Palm oil: crude prices hold firm despite weak exports
BMD crude palm oil prices increased to $1,041/mt from $1,030/mt at the same time last week. The move was driven by the strength in Brent crude oil prices, which managed to outweigh the drag from weaker export data.
Malaysian palm oil shipments during February 1–20 stood at 863,358 mt, which is 9% below the same period in January. Indonesian exports also declined in the first half of February, falling 15.35% compared to the same period in January, according to one surveyor. Production data from SPPOMA for the same period showed output down 22.24% compared to the equivalent period in January — a decline that is broadly in line with the seasonal February trend.
Soy oil: biodiesel policy in focus
CBOT crude soy oil continued to increase, reaching 59.39 US cents/lb, up from 57.29 US cents/lb the previous week. Brent crude strength and expectations surrounding US biodiesel policy news were cited as price drivers.
The market is closely watching the expected March finalization of US biodiesel policy details, which is widely seen as supportive for soy oil demand and prices this year. However, stocks remain elevated: soy oil inventories reported by NOPA stood at 1.9 billion lb, which is 50% above the same period last year. The market is waiting for firm policy news before making directional moves.
Meanwhile, NOPA reported a record soybean crush in January at 221.564 million bushels, 10.6% above the prior year’s level.
On the trade side, the US Supreme Court struck down Trump’s global tariffs, raising concerns about Chinese purchases of US soybeans. Trump subsequently announced a 10% flat tariff on all trading partners under a separate trade law.
Rapeseed oil: Brent-driven gains, comfortable canola stocks
MJJ crude rapeseed oil (FOB Dutch Mill) increased to EUR 1,072/mt from EUR 1,065/mt the previous week, with prices receiving support from the rise in Brent crude. MATIF rapeseed prices slid slightly by EUR 2/mt to EUR 490/mt, while ICE canola futures increased to CAD 677/mt from CAD 663/mt.
One trader noted that increased canola sales to China were seen as more likely following the US Supreme Court ruling, if China reduces its purchases of US soybeans. Canadian canola ending stocks are however expected to remain comfortable at the end of the marketing year.
Sunflower oil: Argentine arrivals weigh on prices
Crude sunflower oil (FOB 6 ports) declined to $1,430/mt from $1,453/mt the previous week. Reports of large arrivals of Argentine sunflower seeds into EU crushing hubs weighed on prices.

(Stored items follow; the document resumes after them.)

/-- Rule R127, whole: `tf.gfmul.mds` and `tf.gfmul.rs`. -/
def Obligations.GfmulCommands : Prop :=
  encode .gfmulMds = 0x00000012#32 ∧ encode .gfmulRs = 0x00001012#32 ∧
  decode 0x00000012#32 = .ok .gfmulMds ∧ decode 0x00001012#32 = .ok .gfmulRs ∧
  (∀ s : State,
    exec .gfmulMds s =
      .next { s with
        res := (fieldMul (s.opa.extractLsb' 0 8) (s.opb.extractLsb' 0 8) tables.mdsMod).setWidth 32
        resHi := 0
        pend := none
        status := { s.status with busy := false, done := true } } ∧
    exec .gfmulRs s =
      .next { s with
        res := (fieldMul (s.opa.extractLsb' 0 8) (s.opb.extractLsb' 0 8) tables.rsMod).setWidth 32
        resHi := 0
        pend := none
        status := { s.status with busy := false, done := true } }) ∧
  ReservedFieldError 0x12#8 (fun c => ridxOf c ≠ 0 ∨ rsvdOf c ≠ 0) ∧
  AcceptedAlways 0x00000012#32 ∧ AcceptedAlways 0x00001012#32 ∧
  (∀ m ∈ [tables.mdsMod, tables.rsMod], ∀ a b : Byte,
    fieldMul 0 b m = 0 ∧ fieldMul a 0 m = 0 ∧ fieldMul 1 b m = b ∧ fieldMul a b m = fieldMul b a m ∧
    ((fieldMul a b m).setWidth 32).extractLsb' 8 24 = 0#24) ∧
  (∀ a b : Byte, 0x100#64 ≤ polyMul (a.setWidth 32) (b.setWidth 32) →
    fieldMul a b tables.mdsMod ≠ fieldMul a b tables.rsMod) ∧
  fieldMul 0x02 0x80 tables.mdsMod = 0x69 ∧ fieldMul 0x02 0x80 tables.rsMod = 0x4D ∧
  fieldMul 0xEF 0x02 tables.mdsMod = 0xB7 ∧ fieldMul 0xEF 0x02 tables.rsMod = 0x93

/-! ### Q networks, mixing and G -/

/-- Rule R142: with tables that are permutations a Q network is a bijection on bytes, and its mixing stage a
bijection on pairs of nibbles. -/
def Obligations.QNetworksAreBijections : Prop :=
  Function.Bijective (fun p : Nibble × Nibble => qStage p.1 p.2) ∧
  (∀ t : QTables, t.Valid → Function.Bijective (qNetwork t)) ∧
  Function.Bijective (q tables .q0) ∧ Function.Bijective (q tables .q1)

/-- Rule R144, whole: `tf.qperm.q0` and `tf.qperm.q1`. -/
def Obligations.QpermCommands : Prop :=
  encode .qpermQ0 = 0x00000013#32 ∧ encode .qpermQ1 = 0x00001013#32 ∧
  decode 0x00000013#32 = .ok .qpermQ0 ∧ decode 0x00001013#32 = .ok .qpermQ1 ∧
  (∀ s : State,
    exec .qpermQ0 s =
      .next { s with
        res := (q tables .q0 (s.opa.extractLsb' 0 8)).setWidth 32
        resHi := 0
        pend := none
        status := { s.status with busy := false, done := true } } ∧
    exec .qpermQ1 s =
      .next { s with
        res := (q tables .q1 (s.opa.extractLsb' 0 8)).setWidth 32
        resHi := 0
        pend := none
        status := { s.status with busy := false, done := true } }) ∧
  ReservedFieldError 0x13#8 (fun c => ridxOf c ≠ 0 ∨ rsvdOf c ≠ 0) ∧
  AcceptedAlways 0x00000013#32 ∧ AcceptedAlways 0x00001013#32 ∧
  (∀ (v : QVariant) (x : Byte), ((q tables v x).setWidth 32).extractLsb' 8 24 = 0#24) ∧
  q tables .q0 0x00 = 0xA9 ∧ q tables .q1 0x00 = 0x75 ∧ q tables .q0 0xFF = 0xE0 ∧
  q tables .q1 0xFF = 0x91 ∧ q tables .q0 ((0x100#32).extractLsb' 0 8) = q tables .q0 0x00 ∧
  q tables .q1 ((0x100#32).extractLsb' 0 8) = q tables .q1 0x00 ∧
  qStage 0 1 = (1, 8) ∧ qLookup tables.q0.t0 1 = 1 ∧ qLookup tables.q0.t1 8 = 0xF ∧
  qStage 1 0xF = (0xE, 6) ∧ qLookup tables.q0.t2 0xE = 7 ∧ qLookup tables.q0.t3 6 = 6 ∧
  q tables .q0 0x01 = 0x67 ∧ q tables .q1 0x80 = 0x66

/-- Rules R162, R166: MDS and RS mixing are linear over XOR, map 0 to 0, and map each unit column to the matrix
column, for every choice of the tables; the two example values are the spec's. -/
def Obligations.MixingIsLinear : Prop :=
  (∀ (T : Tables) (x y : Vector Byte 4),
    mdsMix T (Vector.zipWith (· ^^^ ·) x y) = mdsMix T x ^^^ mdsMix T y) ∧
  (∀ T : Tables, mdsMix T (Vector.replicate 4 0) = 0) ∧
  (∀ (T : Tables) (k : Fin 4),
    mdsMix T ((Vector.replicate 4 0).set k 1) =
      word T.mdsMatrix[3][k] T.mdsMatrix[2][k] T.mdsMatrix[1][k] T.mdsMatrix[0][k]) ∧
  mdsMix tables #v[1, 0, 0, 0] = 0xEFEF5B01#32 ∧
  (∀ (T : Tables) (x y : Vector Byte 8),
    rsMix T (Vector.zipWith (· ^^^ ·) x y) = rsMix T x ^^^ rsMix T y) ∧
  (∀ T : Tables, rsMix T (Vector.replicate 8 0) = 0) ∧
  (∀ (T : Tables) (k : Fin 8),
    rsMix T ((Vector.replicate 8 0).set k 1) =
      word T.rsMatrix[3][k] T.rsMatrix[2][k] T.rsMatrix[1][k] T.rsMatrix[0][k]) ∧
  rsMix tables #v[1, 0, 0, 0, 0, 0, 0, 0] = 0xA402A401#32

/-- Rule R167, whole: `tf.mdsmix`. -/
def Obligations.MdsmixCommand : Prop :=
  encode .mdsmix = 0x00000014#32 ∧ decode 0x00000014#32 = .ok .mdsmix ∧
  (∀ s : State, exec .mdsmix s =
    .next { s with
      res := mdsMix tables #v[s.opa.extractLsb' 0 8, s.opa.extractLsb' 8 8, s.opa.extractLsb' 16 8,
        s.opa.extractLsb' 24 8]
      resHi := 0
      pend := none
      status := { s.status with busy := false, done := true } }) ∧
  ReservedFieldError 0x14#8 (fun c => c.extractLsb' 8 24 ≠ 0) ∧ AcceptedAlways 0x00000014#32 ∧
  (∀ p ∈ [(0x00000000#32, 0x00000000#32), (0x00000001#32, 0xEFEF5B01#32), (0x00000100#32, 0x015BEFEF#32),
      (0x00010000#32, 0xEF01EF5B#32), (0x01000000#32, 0x5BEF015B#32), (0xFFFFFFFF#32, 0xD1D1D11A#32),
      (0x12345678#32, 0x8D328B3F#32)], mdsMix tables (mdsColumn p.1) = p.2)

/-- Rule R168, whole: `tf.rsmix`. -/
def Obligations.RsmixCommand : Prop :=
  encode .rsmix = 0x00000015#32 ∧ decode 0x00000015#32 = .ok .rsmix ∧
  (∀ s : State, exec .rsmix s =
    .next { s with
      res := rsMix tables #v[s.opa.extractLsb' 24 8, s.opa.extractLsb' 16 8, s.opa.extractLsb' 8 8,
        s.opa.extractLsb' 0 8, s.opb.extractLsb' 24 8, s.opb.extractLsb' 16 8, s.opb.extractLsb' 8 8,
        s.opb.extractLsb' 0 8]
      resHi := 0
      pend := none
      status := { s.status with busy := false, done := true } }) ∧
  (∀ (key : Quad) (n : Fin 8), (rsColumn key.w0 key.w1)[n] = quadByte key ⟨n, by omega⟩ ∧
    (rsColumn key.w2 key.w3)[n] = quadByte key ⟨8 + n, by omega⟩) ∧
  ReservedFieldError 0x15#8 (fun c => c.extractLsb' 8 24 ≠ 0) ∧ AcceptedAlways 0x00000015#32 ∧
  (∀ p ∈ [(0x00000000#32, 0x00000000#32, 0x00000000#32), (0x01000000#32, 0x00000000#32, 0xA402A401#32),
      (0x00000000#32, 0x00000001#32, 0x0319E59E#32), (0xFFFFFFFF#32, 0xFFFFFFFF#32, 0x0ACA4AB9#32),
      (0x00010203#32, 0x04050607#32, 0x2F062AD7#32)], rsMix tables (rsColumn p.1 p.2.1) = p.2.2) ∧
  sboxKey0 tables exampleKey = 0x2F062AD7#32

Sources indicate that around 400,000 mt may arrive in Bulgaria and 100,000 mt in Romania in the coming months, with 40,000 mt expected in Bulgaria in the near term. Argentine prices are reportedly around EUR 20/mt cheaper than Black Sea prices. Vesper’s partner vessel line-up data shows 300,000 mt of sunflower seed scheduled for loading or sailing from Argentina in February, partially confirming these reports.
Sunflower oil exports in February, mainly to India, reached 90,000 mt, compared with 70,000 mt in the same period last year.
Separately, storms in the Black Sea and ice in the Sea of Azov disrupted Black Sea sunflower oil exports in February.